For $n \ge 2$, $x_n = \dfrac{a^{2^{n-2}}}{P_n(a)}$ where $\displaystyle P_{n}(a) = a^{2^{n-2}} - \prod_{j=2}^{n-1} P_j(a)$ is a polynomial in $a$ of degree $2^{n-2}$.

$$\eqalign{P_2(a) &= a-1 \cr P_3(a) &= a^2-a+1 \cr P_4(a) &= a^4-a^3+2 a^2-2 a+1\cr P_5(a) &= a^8-a^7+3a^6-6a^5+9a^4-10a^3+8a^2-4a+1\cr}$$

It looks like:

The coefficient of $a^0$ in $P_n(a)$ is $1$ for $n \ge 3$.

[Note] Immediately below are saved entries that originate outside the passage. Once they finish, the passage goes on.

/-- R36, R257: the queue has not stopped at a command before the one given, nor does a WAIT before it stand: it stops at a failed command and starts
no later one, and what follows a WAIT follows its release. A queue that Q_STOP stopped only fetches no more (R273). -/
def mayStart (x : QSlot) (seq : W32) : Bool :=
  let i := x.cmds.findIdx (fun c => c.seq == seq)
  !(x.cmds.take i).any (fun c => stopsQueue c || (isWait c && !isOver c)) && (!x.halted || (x.cmds.drop (i + 1)).any stopsQueue)

/-! ### Aborting work (R184, R280) -/

/-- An empty command of a header and body as fetched by a queue. -/
def mkCmd (s : State) (x : QSlot) (seq : W32) (h : CmdHdr) (body : CmdBody) : Cmd :=
  { seq := seq, hdr := h, body := body, stage := .queued, fetched := s.beat.b, ctx := x.qr.context, refc := (getCtx s x.qr.context).refcount, segIdx := 0, beat0 := none,
    cnt := zeroCounts, taint := false, slottaint := false, linked := false, outs := [], ins := [], cbs := [], ois := [], ans := [],
    jobs := 0, resRoots := none, arch := [], value := none, peer := none, diverged := false, dvIdx := .none, dvNo := 0, sdigs := [] }


/-- Abort the running Segment of a partition with a completion status, unless it is being aborted already. -/
def abortSeg (s : State) (p status : Nat) (idx : FltIdx) : State :=
  modSeg s p (fun g => if g.abort.isSome then g else { g with abort := some ⟨idx, [], s.beat.b⟩, status := status })

/-- A command has not started: it may still be completed without an abort. -/
def notStarted (c : Cmd) : Bool := c.stage == .queued && c.segIdx == 0

/-- A command that has begun and whose record is not written: its Segment, or a boundary between its Segments. -/
def inWork (c : Cmd) : Bool := !isOver c && !notStarted c

/-- R280: every fetched, unretired command of a queue is over with ABORTED, or its running Segment is aborted. -/
def abortQueue (s : State) (q : Nat) : State :=
  match queueAt s q with
  | none => s
  | some x =>
    let run := match (getPart s x.part).seg with
      | some g => if g.q == q then some g.seq else none
      | none => none
    let s := if run.isSome then abortSeg s x.part 2 .none else s
    let s := match x.wait with
      | some w => match getEvt s (evIdx w.evt) with
        | some e => setEvt s (evIdx w.evt) (some { e with waiters := e.waiters.filter (fun y => y.q != q) })
        | none => s
      | none => s
    modQueue s q (fun x => { x with
      wait := none, grpBad := false,
      cmds := x.cmds.map (fun c => if isOver c || run == some c.seq then c else { c with stage := .ended 2 .none }) })

/-- The resident queues of a context. -/
def ctxQueues (s : State) (id : Nat) : List Nat :=
  s.host.slots.filterMap (fun e => match e.2 with | some x => if x.qr.context == id then some x.q else none | none => none)

/-- R268, R278: a queue leaves its slot: HEAD, DONE and the saved wait go back to the record, HEAD as given. -/
def leaveSlot (s : State) (n : Nat) (x : QSlot) (head : W32) : State :=
  let w := x.wait.getD ⟨0, 0, 0⟩
  let s := pfWrite s (qField s x.q 36) (natLe 4 head.toNat ++ natLe 4 x.qr.done.toNat)
  let s := pfWrite s (qField s x.q 48) (natLe 4 w.ticket.toNat ++ natLe 4 w.thresh.toNat ++ natLe 4 w.evt.toNat
    ++ natLe 1 (if x.wait.isSome then 1 else 0))
  setSlot s n none

/-- R283: the slots that a reset has freed are left once their commands have retired. -/
def dropLeaving (s : State) : State :=
  s.host.slots.foldl (fun s e => match e.2 with
    | some x => if x.leaving && x.cmds == [] then leaveSlot s e.1 x x.qr.head else s
    | none => s) s

/-- R280: a queue of a reset context that is not resident, by its record: STOPPED is written, and the WAIT saved with it completes with ABORTED
and is saved no more. -/
def resetFound (s : State) (x : QFound) : State :=
  let y : QSlot := ⟨x.q, (getCtx s x.qr.context).part, x.qr, none, [], false, false, false, false⟩
  let s := postStopped s x.q true
  match x.qr.wait with
  | none => s
  | some w =>
    let s := putCompletion s (fnOf y) x.qr (mkCmd s y x.qr.done x.wh (.wait w.evt w.thresh)) 2 .none
    let s := pfWrite s (qField s x.q 40) (natLe 4 (x.qr.done + 1).toNat)
    pfWrite s (qField s x.q 60) (natLe 1 0)

/-- Queue records found for queues that are not resident and belong to a context. -/
def foundOf (s : State) (id : Nat) (qs : List QFound) : List QFound :=
  qs.filter (fun x => x.qr.context == id && (slotOf s x.q).isNone)

/-- R280, R283: reset a context: its resident queues abort, stop and free their slots; `qs` brings the records of those that are not resident. Its
Events are to be abandoned by (b + 2, 0). -/
def resetCtx (s : State) (id : Nat) (qs : List QFound) : State :=
  let s := (foundOf s id qs).foldl resetFound s
  let s := (ctxQueues s id).foldl (fun s q => modQueue (stopQueue (abortQueue s q) q) q (fun x => { x with leaving := true })) s
  dropLeaving { s with host := { s.host with abandon := s.host.abandon ++ [(id, s.beat.b)] } }

/-- A Segment of a context runs, or a command of it has not retired. -/
def ctxRuns (s : State) (id : Nat) : Bool :=
  s.parts.any (fun p => match p.2.seg with | some g => g.ctx == id | none => false)
    || s.host.slots.any (fun e => match e.2 with | some x => x.cmds.any (fun c => c.ctx == id) | none => false)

The coefficient of $a^1$ in $P_n(a)$ is $-2^{n-3}$ for $n \ge 3$.

The coefficient of $a^2$ in $P_n(a)$ is $2^{2n-7}$ for $n \ge 4$.

The coefficient of $a^3$ in $P_n(a)$ is $\dfrac{2^{n-3}-8^{n-3}}{6}$ for $n \ge 3$.

EDIT: The coefficient of $a^4$ in $P_n(a)$ is $\dfrac{2^n}{32} - \dfrac{4^n}{384} + \dfrac{16^n}{98304}$ for $n \ge 5$.

All this should be provable by induction. I got these by looking at the first few members of the sequence using Maple.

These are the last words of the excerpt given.